How to fake both dimension and group in dc bar chart?

753 views
Skip to first unread message

Anon

unread,
Nov 29, 2016, 6:30:04 AM11/29/16
to dc-js user group
I am having a dataset in JSON format like below.
[[{
    "Userid": "276725",
    "ISBN": "034545104X",
    "Rating": "0"
}, {
    "Userid": "276726",
    "ISBN": "0155061224",
    "Rating": "5"
}, {
    "Userid": "276727",
    "ISBN": "0446520802",
    "Rating": "0"
},.......]

So multiple users give ratings to multiple books. I created dimension with ISBN and grouped to reduce the record to calculate average rating for each book

var dimisbn = crsfltrratings.dimension(function(d){return d.ISBN;});
  var averagerating = dimisbn.group().reduce(
    function (p,v){
      ++p.count;
      p.total += parseInt(v.Rating);
      p.average = Math.floor((p.total/p.count));
      return p;
    },

    function (p,v){
      --p.count;
      p.total -= parseInt(v.Rating);
      p.average = Math.floor((p.total/p.count));
      return p;
    },

    function (){
      return{
        total:0,
        count:0,
        average:0
      };
    }

  ).all();

I want to further reduce the data like the number of books for each average say 1 to 10.
[{key:1,value:15000},{key:2, value:20000},....]

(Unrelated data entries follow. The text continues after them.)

/-- R206, R207: the servo takes the selected reference's offset less the bias, and the sixteenth sample in a row within LOCK_NS locks;
the first sample after FREERUN may step both cores instead; with SERVO_EN 0 the sample is only measured. R31, R208, R212, R213, R233:
TIME_STEP and TIME_SET move both cores in the same TIME period, at once or at the next second boundary, which they wait for; one step
waits at a time. At a second boundary of the active core the cores stand at the next whole second, the SEC writes take effect, a due
swap is made, and then the steps that waited. -/
def Obligations.ServoAndTimeSteps : Prop :=
  (∀ (s : State) (off : Int) (id : Nat), s.Up → s.ref.tsel = some id → (s.cand id).st = .selected → s.ref.stepPend = none →
    s.pair.follow = false → s.apB Fld.tcoreCtrl_SERVO_EN = true → (s.tcore.tstate = .acquire ∨ s.tcore.tstate = .locked) →
    (s.autoStep (off - s.ref.bias) = false → Gives (.servoSample off) s (fun t =>
      t.tcore.samples = satAdd 32 s.tcore.samples 1 ∧ t.tcore.lastOff = off - s.ref.bias ∧
      (s.tcore.tstate = .acquire → (off - s.ref.bias).natAbs ≤ s.lockNs → 15 ≤ s.tcore.lockCnt → t.tcore.tstate = .locked) ∧
      (s.lockNs < (off - s.ref.bias).natAbs → t.tcore.tstate = s.tcore.tstate ∧ t.tcore.lockCnt = 0) ∧
      t.clk.tcA = s.clk.tcA ∧ t.clk.tcB = s.clk.tcB ∧ Touches refParts s t)) ∧
    (s.autoStep (off - s.ref.bias) = true → Gives (.servoSample off) s (fun t =>
      t.clk.tcA = (s.clk.shift (-(off - s.ref.bias) * (unitsPerFrac : Int))).tcA ∧
      t.clk.tcB = (s.clk.shift (-(off - s.ref.bias) * (unitsPerFrac : Int))).tcB ∧ Touches commitParts s t))) ∧
  (∀ (s : State) (off : Int) (id : Nat), s.Up → s.ref.tsel = some id → (s.cand id).st = .selected → s.ref.stepPend = none →
    s.apB Fld.tcoreCtrl_SERVO_EN = false →
    Gives (.servoSample off) s (fun t =>
      (t.cand id).off = off ∧ (t.cand id).samples = (s.cand id).samples + 1 ∧ Touches [.ref] s t)) ∧
  (∀ (s : State) (d : CmdDesc), s.Up → d.wf = true → s.Accepts d 0xB001 { unitChecks d false .tcore true [Rdy.tcore] with
      badForm := (unitChecks d false .tcore true [Rdy.tcore]).badForm || decide (4 ≤ d.arg 20 1) || !(d.zero 21 32)
      badArg := d.toRef && s.ref.stepPend.isNone } →
    (s.tcore.steps = [] → d.atSec = false → d.toRef = false → Gives (.timeStep d) s (fun t =>
      t.clk.tcA = (s.clk.shift (d.argI 12 8 * (unitsPerFrac : Int))).tcA ∧
      t.clk.tcB = (s.clk.shift (d.argI 12 8 * (unitsPerFrac : Int))).tcB ∧
      Completed d 0xB001 .ok 0 (t.stepBytes (d.argI 12 8)) t ∧ Touches commitParts s t)) ∧
    (∀ id, s.tcore.steps = [] → d.atSec = false → d.toRef = true → s.ref.stepPend = some id → Gives (.timeStep d) s (fun t =>
      t.clk.tcA = (s.clk.shift (-(s.cand id).off * (unitsPerFrac : Int))).tcA ∧
      t.clk.tcB = (s.clk.shift (-(s.cand id).off * (unitsPerFrac : Int))).tcB ∧
      Completed d 0xB001 .ok 0 (t.stepBytes (-(s.cand id).off)) t ∧ Touches commitParts s t)) ∧
    (s.tcore.steps = [] → d.atSec = true → Gives (.timeStep d) s (fun t =>
      t.tcore = { s.tcore with steps := [⟨d, false⟩] } ∧ Touches (cplParts ++ [Part.tcore]) s t)) ∧
    (s.tcore.steps ≠ [] → Gives (.timeStep d) s (fun t => Completed d 0xB001 .busy 0 [] t ∧ Touches cplParts s t))) ∧
  (∀ (s : State) (d : CmdDesc), s.Up → d.wf = true → s.Accepts d 0xB002 { unitChecks d false .tcore true [Rdy.tcore] with
      badForm := (unitChecks d false .tcore true [Rdy.tcore]).badForm || !(d.zero 18 32) } →
    (s.apB Fld.tcoreCtrl_SERVO_EN = false ∨ (s.tcore.tstate ≠ .locked ∧ s.tcore.tstate ≠ .holdover) → Gives (.timeSet d) s (fun t =>
      t.tcore = { s.tcore with steps := s.tcore.steps ++ [⟨d, true⟩] } ∧ Touches (cplParts ++ [Part.tcore]) s t)) ∧
    (s.apB Fld.tcoreCtrl_SERVO_EN = true → s.tcore.tstate = .locked ∨ s.tcore.tstate = .holdover → Gives (.timeSet d) s (fun t =>
      Completed d 0xB002 .busy 0 [] t ∧ Touches cplParts s t))) ∧
  (∀ s : State, s.Up → s.isReady Rdy.tcore = true →
    Gives .secondBoundary s (fun t =>
      t.clk.now = s.clk.now + s.toBoundary.toNat / unitsPerPs ∧ t.waitingAt .sec (fun _ => true) = [] ∧
      (s.regs.cmtAtSec = true → t.regs.cmtAtSec = false) ∧ Touches secParts s t)) ∧
  (∀ (s : State) (k : RegKey), s.Up → s.isReady Rdy.tcore = true → k ∈ s.waitingAt .sec (fun _ => true) → k.pointMask .sec ≠ 0 →
    k.name ≠ .lnkFixAsym →
    Gives .secondBoundary s (fun t =>
      t.stored k &&& k.pointMask .sec = s.written k &&& k.pointMask .sec ∧ t.written k &&& k.pointMask .sec = s.written k &&& k.pointMask .sec)) ∧
  (∀ s : State, s.Up → s.isReady Rdy.tcore = true → s.tcore.steps = [] →
    Gives .secondBoundary s (fun t =>
      t.clk.tcA = (s.clk.shift s.toBoundary).tcA ∧ t.clk.tcB = (s.clk.shift s.toBoundary).tcB ∧
      t.clk.secDone = max (s.tod / unitsPerS) s.clk.secDone + 1 ∧
      t.clk.active = (if s.tcore.swapPend.any (fun x => decide (x ≤ (max (s.tod / unitsPerS) s.clk.secDone + 1) * unitsPerS))
        then !s.clk.active else s.clk.active))) ∧
  (∀ (s : State) (d : CmdDesc) (set : Bool), s.Up → s.isReady Rdy.tcore = true → s.tcore.steps = [⟨d, set⟩] → (set = false → d.toRef = false) →
    Gives .secondBoundary s (fun t =>
      t.tcore.steps = [] ∧
      (set = true → t.clk.tcA = d.arg 12 6 * unitsPerS ∧ t.clk.tcB = d.arg 12 6 * unitsPerS ∧
        Completed d 0xB002 .ok 0 (leBytes (secOf (d.arg 12 6 * unitsPerS)) 6) t) ∧
      (set = false →
        t.clk.tcA = ((s.clk.shift s.toBoundary).shift (d.argI 12 8 * (unitsPerFrac : Int))).tcA ∧
        t.clk.tcB = ((s.clk.shift s.toBoundary).shift (d.argI 12 8 * (unitsPerFrac : Int))).tcB ∧
        Completed d 0xB001 .ok 0 (t.stepBytes (d.argI 12 8)) t)))
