-- ==== Sys2Proof/Laws/Touches.lean ====
section
/-! SUPPORT. The relation `Touches` (what a step may change) composes: laws for one field, for a conditional and for a fold, and the
lemma of each shared operation that raises, completes or checks. -/

set_option Elab.async false

namespace Sys2Proof.Machine

theorem Part.same_refl (p : Part) (s : State) : p.same s s := by
  cases p <;> simp [Part.same]

theorem Part.same_trans {p : Part} {s t u : State} (h : p.same s t) (k : p.same t u) : p.same s u := by
  cases p <;> simp_all [Part.same]

theorem Touches.refl (ps : List Part) (s : State) : Touches ps s s := fun p _ => p.same_refl s

theorem Touches.step {ps : List Part} {s t u : State} (h : Touches ps s t) (k : Touches ps t u) : Touches ps s u :=
  fun p hp => Part.same_trans (h p hp) (k p hp)

theorem Touches.ite {ps : List Part} {s t u : State} {c : Prop} [Decidable c] (h : Touches ps s t) (k : Touches ps s u) :
    Touches ps s (if c then t else u) := by split <;> assumption

theorem Touches.foldl {α : Type} {ps : List Part} {f : State → α → State} (hf : ∀ s x, Touches ps s (f s x)) (l : List α)
    {s t : State} (h : Touches ps s t) : Touches ps s (l.foldl f t) := by
  induction l generalizing t with
  | nil => exact h
  | cons x l ih => exact ih (h.step (hf t x))

theorem Touches.elim {α : Type} {ps : List Part} {s t : State} {o : Option α} {f : α → State} (h : Touches ps s t)
    (k : ∀ a, Touches ps s (f a)) : Touches ps s (o.elim t f) := by cases o <;> [exact h; exact k _]

theorem Touches.getD {ps : List Part} {s t : State} {o : Option State} (h : Touches ps s t)
    (k : ∀ u, o = some u → Touches ps s u) : Touches ps s (o.getD t) := by cases o <;> [exact h; exact k _ rfl]

theorem Touches.haveS {ps : List Part} {s t u : State} (h : Touches ps s t) (k : Touches ps s t → Touches ps s u) :
    Touches ps s u := k h

/-- `ps` takes in every part that `ws` does. -/
def Part.within (ws ps : List Part) : Bool := ws.all (fun p => ps.any (fun q => q.covers p))

theorem Part.covers_trans {a b c : Part} (h : a.covers b = true) (k : b.covers c = true) : a.covers c = true := by
  simp only [Part.covers, Bool.or_eq_true, decide_eq_true_eq, Bool.and_eq_true] at h k ⊢
  obtain rfl | ⟨rfl, h⟩ := h
  · exact k
  · obtain rfl | ⟨rfl, k⟩ := k
    · exact Or.inr ⟨rfl, h⟩
    · simp at h

theorem Part.covers_self (p : Part) : p.covers p = true := by simp [Part.covers]

theorem Part.within_mem {p : Part} {ws ps : List Part} (h : ws.any (fun q => q.covers p) = true) (hw : Part.within ws ps = true) :
    ps.any (fun q => q.covers p) = true := by
  obtain ⟨q, hq, hc⟩ := List.any_eq_true.mp h
  obtain ⟨x, hx, hd⟩ := List.any_eq_true.mp (List.all_eq_true.mp hw q hq)
  exact List.any_eq_true.mpr ⟨x, hx, Part.covers_trans hd hc⟩

theorem Part.within_trans {as bs cs : List Part} (h : Part.within as bs = true) (k : Part.within bs cs = true) :
    Part.within as cs = true :=
  List.all_eq_true.mpr (fun p hp => Part.within_mem (List.all_eq_true.mp h p hp) k)

theorem Touches.mono {ws ps : List Part} {s t : State} (h : Touches ws s t) (hw : Part.within ws ps = true) : Touches ps s t := by
  intro p hp
  refine h p (Bool.eq_false_iff.mpr (fun hc => ?_))
  rw [Part.within_mem hc hw] at hp
  exact absurd hp (by decide)
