-- ==== Sys2Proof/Laws/State.lean ====
section
/-! SUPPORT. Each field after each update, and each record after the update that replaces it. -/

set_option Elab.async false

namespace Sys2Proof.Machine

/-! ## The outcome's `carry` -/

@[simp] theorem State.carry_variant (t s : State) : (t.carry s).variant = s.variant := rfl
@[simp] theorem State.carry_fused (t s : State) : (t.carry s).fused = s.fused := rfl
@[simp] theorem State.carry_clk (t s : State) : (t.carry s).clk = t.clk := rfl
@[simp] theorem State.carry_ready (t s : State) : (t.carry s).ready = t.ready := rfl
@[simp] theorem State.carry_keys (t s : State) : (t.carry s).keys = t.keys := rfl
@[simp] theorem State.carry_regs (t s : State) : (t.carry s).regs = t.regs := rfl
@[simp] theorem State.carry_rc (t s : State) : (t.carry s).rc = t.rc := rfl
@[simp] theorem State.carry_mbx (t s : State) : (t.carry s).mbx = t.mbx := rfl
@[simp] theorem State.carry_rd (t s : State) : (t.carry s).rd = t.rd := rfl
@[simp] theorem State.carry_rdHi (t s : State) : (t.carry s).rdHi = t.rdHi := rfl
@[simp] theorem State.carry_rdI2c (t s : State) : (t.carry s).rdI2c = t.rdI2c := rfl
@[simp] theorem State.carry_evt (t s : State) : (t.carry s).evt = t.evt := rfl
@[simp] theorem State.carry_pers (t s : State) : (t.carry s).pers = t.pers := rfl
@[simp] theorem State.carry_hif (t s : State) : (t.carry s).hif = t.hif := rfl
@[simp] theorem State.carry_index (t s : State) : (t.carry s).index = t.index := rfl
@[simp] theorem State.carry_objs (t s : State) : (t.carry s).objs = t.objs := rfl
@[simp] theorem State.carry_lanes (t s : State) : (t.carry s).lanes = t.lanes := rfl
@[simp] theorem State.carry_grps (t s : State) : (t.carry s).grps = t.grps := rfl
@[simp] theorem State.carry_sw (t s : State) : (t.carry s).sw = t.sw := rfl
@[simp] theorem State.carry_fab (t s : State) : (t.carry s).fab = t.fab := rfl
@[simp] theorem State.carry_bpm (t s : State) : (t.carry s).bpm = t.bpm := rfl
@[simp] theorem State.carry_fdb (t s : State) : (t.carry s).fdb = t.fdb := rfl
@[simp] theorem State.carry_tcore (t s : State) : (t.carry s).tcore = t.tcore := rfl
@[simp] theorem State.carry_tchans (t s : State) : (t.carry s).tchans = t.tchans := rfl
@[simp] theorem State.carry_lnk (t s : State) : (t.carry s).lnk = t.lnk := rfl
@[simp] theorem State.carry_ref (t s : State) : (t.carry s).ref = t.ref := rfl
@[simp] theorem State.carry_free (t s : State) : (t.carry s).free = t.free := rfl
@[simp] theorem State.carry_pll (t s : State) : (t.carry s).pll = t.pll := rfl
@[simp] theorem State.carry_gnss (t s : State) : (t.carry s).gnss = t.gnss := rfl
@[simp] theorem State.carry_tic (t s : State) : (t.carry s).tic = t.tic := rfl
@[simp] theorem State.carry_cal (t s : State) : (t.carry s).cal = t.cal := rfl
@[simp] theorem State.carry_eng (t s : State) : (t.carry s).eng = t.eng := rfl
@[simp] theorem State.carry_pair (t s : State) : (t.carry s).pair = t.pair := rfl
@[simp] theorem State.carry_pwr (t s : State) : (t.carry s).pwr = t.pwr := rfl
@[simp] theorem State.carry_boot (t s : State) : (t.carry s).boot = t.boot := rfl
@[simp] theorem State.carry_flash (t s : State) : (t.carry s).flash = t.flash := rfl
@[simp] theorem State.carry_pending (t s : State) : (t.carry s).pending = s.pending := rfl
@[simp] theorem State.carry_lane (t s : State) (n : Nat) : (t.carry s).lane n = t.lane n := rfl
@[simp] theorem State.carry_grp (t s : State) (g : Nat) : (t.carry s).grp g = t.grp g := rfl
@[simp] theorem State.carry_obj (t s : State) (y : ObjType) (i : Nat) : (t.carry s).obj y i = t.obj y i := rfl
@[simp] theorem State.carry_port (t s : State) (p : Nat) : (t.carry s).port p = t.port p := rfl
@[simp] theorem State.carry_pllOf (t s : State) (n : Nat) : (t.carry s).pllOf n = t.pllOf n := rfl
@[simp] theorem State.carry_gnssCh (t s : State) (c : Nat) : (t.carry s).gnssCh c = t.gnssCh c := rfl
@[simp] theorem State.carry_tchan (t s : State) (i : Nat) : (t.carry s).tchan i = t.tchan i := rfl
@[simp] theorem State.carry_flow (t s : State) (i : Nat) : (t.carry s).flow i = t.flow i := rfl
@[simp] theorem State.carry_ticCh (t s : State) (c : Nat) : (t.carry s).ticCh c = t.ticCh c := rfl
@[simp] theorem State.carry_engOf (t s : State) (e : Nat) : (t.carry s).engOf e = t.engOf e := rfl
@[simp] theorem State.carry_task (t s : State) (k : Nat) : (t.carry s).task k = t.task k := rfl
@[simp] theorem State.carry_lnkPort (t s : State) (p : Nat) : (t.carry s).lnkPort p = t.lnkPort p := rfl
@[simp] theorem State.carry_req (t s : State) (r : Nat) : (t.carry s).req r = t.req r := rfl

/-! ## `setLane` -/

@[simp] theorem State.setLane_variant (s : State) (n : Nat) (x : Lane) : (s.setLane n x).variant = s.variant := rfl
@[simp] theorem State.setLane_fused (s : State) (n : Nat) (x : Lane) : (s.setLane n x).fused = s.fused := rfl
@[simp] theorem State.setLane_clk (s : State) (n : Nat) (x : Lane) : (s.setLane n x).clk = s.clk := rfl
@[simp] theorem State.setLane_ready (s : State) (n : Nat) (x : Lane) : (s.setLane n x).ready = s.ready := rfl
@[simp] theorem State.setLane_keys (s : State) (n : Nat) (x : Lane) : (s.setLane n x).keys = s.keys := rfl
@[simp] theorem State.setLane_regs (s : State) (n : Nat) (x : Lane) : (s.setLane n x).regs = s.regs := rfl
@[simp] theorem State.setLane_rc (s : State) (n : Nat) (x : Lane) : (s.setLane n x).rc = s.rc := rfl
@[simp] theorem State.setLane_mbx (s : State) (n : Nat) (x : Lane) : (s.setLane n x).mbx = s.mbx := rfl
@[simp] theorem State.setLane_rd (s : State) (n : Nat) (x : Lane) : (s.setLane n x).rd = s.rd := rfl
@[simp] theorem State.setLane_rdHi (s : State) (n : Nat) (x : Lane) : (s.setLane n x).rdHi = s.rdHi := rfl
@[simp] theorem State.setLane_rdI2c (s : State) (n : Nat) (x : Lane) : (s.setLane n x).rdI2c = s.rdI2c := rfl
@[simp] theorem State.setLane_evt (s : State) (n : Nat) (x : Lane) : (s.setLane n x).evt = s.evt := rfl
@[simp] theorem State.setLane_pers (s : State) (n : Nat) (x : Lane) : (s.setLane n x).pers = s.pers := rfl
@[simp] theorem State.setLane_hif (s : State) (n : Nat) (x : Lane) : (s.setLane n x).hif = s.hif := rfl
@[simp] theorem State.setLane_index (s : State) (n : Nat) (x : Lane) : (s.setLane n x).index = s.index := rfl
@[simp] theorem State.setLane_objs (s : State) (n : Nat) (x : Lane) : (s.setLane n x).objs = s.objs := rfl
@[simp] theorem State.setLane_grps (s : State) (n : Nat) (x : Lane) : (s.setLane n x).grps = s.grps := rfl
@[simp] theorem State.setLane_sw (s : State) (n : Nat) (x : Lane) : (s.setLane n x).sw = s.sw := rfl
@[simp] theorem State.setLane_fab (s : State) (n : Nat) (x : Lane) : (s.setLane n x).fab = s.fab := rfl
@[simp] theorem State.setLane_bpm (s : State) (n : Nat) (x : Lane) : (s.setLane n x).bpm = s.bpm := rfl
@[simp] theorem State.setLane_fdb (s : State) (n : Nat) (x : Lane) : (s.setLane n x).fdb = s.fdb := rfl
@[simp] theorem State.setLane_tcore (s : State) (n : Nat) (x : Lane) : (s.setLane n x).tcore = s.tcore := rfl
@[simp] theorem State.setLane_tchans (s : State) (n : Nat) (x : Lane) : (s.setLane n x).tchans = s.tchans := rfl
@[simp] theorem State.setLane_lnk (s : State) (n : Nat) (x : Lane) : (s.setLane n x).lnk = s.lnk := rfl
@[simp] theorem State.setLane_ref (s : State) (n : Nat) (x : Lane) : (s.setLane n x).ref = s.ref := rfl
@[simp] theorem State.setLane_free (s : State) (n : Nat) (x : Lane) : (s.setLane n x).free = s.free := rfl
@[simp] theorem State.setLane_pll (s : State) (n : Nat) (x : Lane) : (s.setLane n x).pll = s.pll := rfl
@[simp] theorem State.setLane_gnss (s : State) (n : Nat) (x : Lane) : (s.setLane n x).gnss = s.gnss := rfl
@[simp] theorem State.setLane_tic (s : State) (n : Nat) (x : Lane) : (s.setLane n x).tic = s.tic := rfl
@[simp] theorem State.setLane_cal (s : State) (n : Nat) (x : Lane) : (s.setLane n x).cal = s.cal := rfl
@[simp] theorem State.setLane_eng (s : State) (n : Nat) (x : Lane) : (s.setLane n x).eng = s.eng := rfl
@[simp] theorem State.setLane_pair (s : State) (n : Nat) (x : Lane) : (s.setLane n x).pair = s.pair := rfl
@[simp] theorem State.setLane_pwr (s : State) (n : Nat) (x : Lane) : (s.setLane n x).pwr = s.pwr := rfl
@[simp] theorem State.setLane_boot (s : State) (n : Nat) (x : Lane) : (s.setLane n x).boot = s.boot := rfl
@[simp] theorem State.setLane_flash (s : State) (n : Nat) (x : Lane) : (s.setLane n x).flash = s.flash := rfl
@[simp] theorem State.setLane_pending (s : State) (n : Nat) (x : Lane) : (s.setLane n x).pending = s.pending := rfl
@[simp] theorem State.lane_setLane (s : State) (n : Nat) (x : Lane) : (s.setLane n x).lane n = x := by
  simp [State.lane, State.setLane]
theorem State.lane_setLane_ne (s : State) (n : Nat) (m : Nat) (x : Lane) (h : m ≠ n) :
    (s.setLane n x).lane m = s.lane m := by simp [State.lane, State.setLane, Tab.get_set_ne _ _ _ _ _ h]

/-! ## `setGrp` -/

@[simp] theorem State.setGrp_variant (s : State) (g : Nat) (x : Grp) : (s.setGrp g x).variant = s.variant := rfl
@[simp] theorem State.setGrp_fused (s : State) (g : Nat) (x : Grp) : (s.setGrp g x).fused = s.fused := rfl
@[simp] theorem State.setGrp_clk (s : State) (g : Nat) (x : Grp) : (s.setGrp g x).clk = s.clk := rfl
@[simp] theorem State.setGrp_ready (s : State) (g : Nat) (x : Grp) : (s.setGrp g x).ready = s.ready := rfl
@[simp] theorem State.setGrp_keys (s : State) (g : Nat) (x : Grp) : (s.setGrp g x).keys = s.keys := rfl
@[simp] theorem State.setGrp_regs (s : State) (g : Nat) (x : Grp) : (s.setGrp g x).regs = s.regs := rfl
@[simp] theorem State.setGrp_rc (s : State) (g : Nat) (x : Grp) : (s.setGrp g x).rc = s.rc := rfl
@[simp] theorem State.setGrp_mbx (s : State) (g : Nat) (x : Grp) : (s.setGrp g x).mbx = s.mbx := rfl
@[simp] theorem State.setGrp_rd (s : State) (g : Nat) (x : Grp) : (s.setGrp g x).rd = s.rd := rfl
@[simp] theorem State.setGrp_rdHi (s : State) (g : Nat) (x : Grp) : (s.setGrp g x).rdHi = s.rdHi := rfl
@[simp] theorem State.setGrp_rdI2c (s : State) (g : Nat) (x : Grp) : (s.setGrp g x).rdI2c = s.rdI2c := rfl
@[simp] theorem State.setGrp_evt (s : State) (g : Nat) (x : Grp) : (s.setGrp g x).evt = s.evt := rfl
@[simp] theorem State.setGrp_pers (s : State) (g : Nat) (x : Grp) : (s.setGrp g x).pers = s.pers := rfl
@[simp] theorem State.setGrp_hif (s : State) (g : Nat) (x : Grp) : (s.setGrp g x).hif = s.hif := rfl
@[simp] theorem State.setGrp_index (s : State) (g : Nat) (x : Grp) : (s.setGrp g x).index = s.index := rfl
@[simp] theorem State.setGrp_objs (s : State) (g : Nat) (x : Grp) : (s.setGrp g x).objs = s.objs := rfl
@[simp] theorem State.setGrp_lanes (s : State) (g : Nat) (x : Grp) : (s.setGrp g x).lanes = s.lanes := rfl
@[simp] theorem State.setGrp_sw (s : State) (g : Nat) (x : Grp) : (s.setGrp g x).sw = s.sw := rfl
@[simp] theorem State.setGrp_fab (s : State) (g : Nat) (x : Grp) : (s.setGrp g x).fab = s.fab := rfl
@[simp] theorem State.setGrp_bpm (s : State) (g : Nat) (x : Grp) : (s.setGrp g x).bpm = s.bpm := rfl
@[simp] theorem State.setGrp_fdb (s : State) (g : Nat) (x : Grp) : (s.setGrp g x).fdb = s.fdb := rfl
@[simp] theorem State.setGrp_tcore (s : State) (g : Nat) (x : Grp) : (s.setGrp g x).tcore = s.tcore := rfl
@[simp] theorem State.setGrp_tchans (s : State) (g : Nat) (x : Grp) : (s.setGrp g x).tchans = s.tchans := rfl
@[simp] theorem State.setGrp_lnk (s : State) (g : Nat) (x : Grp) : (s.setGrp g x).lnk = s.lnk := rfl
@[simp] theorem State.setGrp_ref (s : State) (g : Nat) (x : Grp) : (s.setGrp g x).ref = s.ref := rfl
@[simp] theorem State.setGrp_free (s : State) (g : Nat) (x : Grp) : (s.setGrp g x).free = s.free := rfl
@[simp] theorem State.setGrp_pll (s : State) (g : Nat) (x : Grp) : (s.setGrp g x).pll = s.pll := rfl
@[simp] theorem State.setGrp_gnss (s : State) (g : Nat) (x : Grp) : (s.setGrp g x).gnss = s.gnss := rfl
@[simp] theorem State.setGrp_tic (s : State) (g : Nat) (x : Grp) : (s.setGrp g x).tic = s.tic := rfl
@[simp] theorem State.setGrp_cal (s : State) (g : Nat) (x : Grp) : (s.setGrp g x).cal = s.cal := rfl
@[simp] theorem State.setGrp_eng (s : State) (g : Nat) (x : Grp) : (s.setGrp g x).eng = s.eng := rfl
@[simp] theorem State.setGrp_pair (s : State) (g : Nat) (x : Grp) : (s.setGrp g x).pair = s.pair := rfl
@[simp] theorem State.setGrp_pwr (s : State) (g : Nat) (x : Grp) : (s.setGrp g x).pwr = s.pwr := rfl
@[simp] theorem State.setGrp_boot (s : State) (g : Nat) (x : Grp) : (s.setGrp g x).boot = s.boot := rfl
@[simp] theorem State.setGrp_flash (s : State) (g : Nat) (x : Grp) : (s.setGrp g x).flash = s.flash := rfl
@[simp] theorem State.setGrp_pending (s : State) (g : Nat) (x : Grp) : (s.setGrp g x).pending = s.pending := rfl
@[simp] theorem State.grp_setGrp (s : State) (g : Nat) (x : Grp) : (s.setGrp g x).grp g = x := by
  simp [State.grp, State.setGrp]
theorem State.grp_setGrp_ne (s : State) (g : Nat) (m : Nat) (x : Grp) (h : m ≠ g) :
    (s.setGrp g x).grp m = s.grp m := by simp [State.grp, State.setGrp, Tab.get_set_ne _ _ _ _ _ h]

To achieve this I used d3.nest to group the data with average.

var expenseMetrics = d3.nest()
  .key(function(d) { return d.value.average; })
  .rollup(function(v) { return v.length; })
  .entries(averagerating);

But I don't know how to plot the data with dc.js. Because my dimension and group are entirely different. I want bar chart with average ratings on x-axis and number of books for each rating in y-axis. Any suggestion please?

Gordon Woodhull

unread,
Nov 29, 2016, 8:30:51 AM11/29/16
to dc.js user group
Hello,

The old double-reduce, I see...

It's important to remember what the dimension and group are used for. The rule that the chart should use a group from the same dimension, mostly has to do with how you want things to filter.

Unless you consider data tables (which use dimension.top() or dimension.bottom() to fetch raw rows of data), the dimension is usually the "controller" and the group is usually the "model", and dc.js is the "view". 

So you're controlling what's shown by filtering on the dimension, and you're reading the data from the group. That's really all there is to dc.js; otherwise it's just a "d3.js cookbook".

So I'd suggest wrapping your nest in a fake group, so that it's run dynamically when other dimensions are filtered:

var averageRatingGroup = {
  all: function() {
    var expenseMetrics = d3.nest()
      .key(function(d) { return d.value.average; })
      .rollup(function(v) { return v.length; })
      .entries(averagerating.all()); 
    return expenseMetrics;
  }
};

This fetches the reduced averagerating group data each time it's called, and nests it.

We have two options for faking the dimension. Since all charts except the data table only use the dimension for filtering, you could just fake your dimension as {} and specify a filterHandler to your chart. (See e.g. [1] for an example.) Or you could fake the appropriate filter function(s) of the dimension. 

The second approach is a tiny bit longer but I think it's clearer, so let's do that here .

For the fake dimension, we need to figure out how to filter the books by average rating. Assuming that we're not using dimisbn for anything else, we can create a fake dimension that filters on a continuous range of ratings and applies an item-by-item filter to dimisbn:

var averageRatingDimension = {
  filter: function(f) { // #1
    if(f === null)
      dimisbn.filter(null);
    else throw new Error("uh oh don't know what to do here");
  },
  filterRange: function(r) { // #2
    var isbns = {}; // #3
    averagerating.all().forEach(function(kv) { #4
      if(r[0] <= kv.value.average && kv.value.average < r[1]) { // #5
        isbns[kv.key] = true;
      }
    });
    dimisbn.filterFunction(function(d) { // #6
      return !!isbns[d.ISBN];
    });
  }
};

This assumes you're using dc.js >= beta.19, which include Ethan's optimizations to call the more efficient filterRange when filtering a range. (With earlier versions, you'd be forced to use filterHandler.)

It also assumes you're using a continuous/quantitative scale for your chart, which will enable range filtering. I just think that's more appropriate. If you want an ordinal scale, I think you're also back to the filterHandler approach, but otherwise it's pretty similar.

Detailed explanation:
1. We expect dc.js to either call .filter(null) or .filterRange(range) - we reset on .filter(null) and barf if we get anything else.
2. .filterRange() will take an array of [low, high) bounds
3. we'll build a hash which maps ISBNs to boolean
4. we'll loop over all the reduced averages and mark ISBNs if they match the range
5. by convention, the range does not include the high value - this is usually the expected behavior for a brush, but you can adjust to taste
6. replace the dimisbn filter with one that only accepts the ISBNs marked with true

NOTE: this code is untested. I may have made some mistakes. 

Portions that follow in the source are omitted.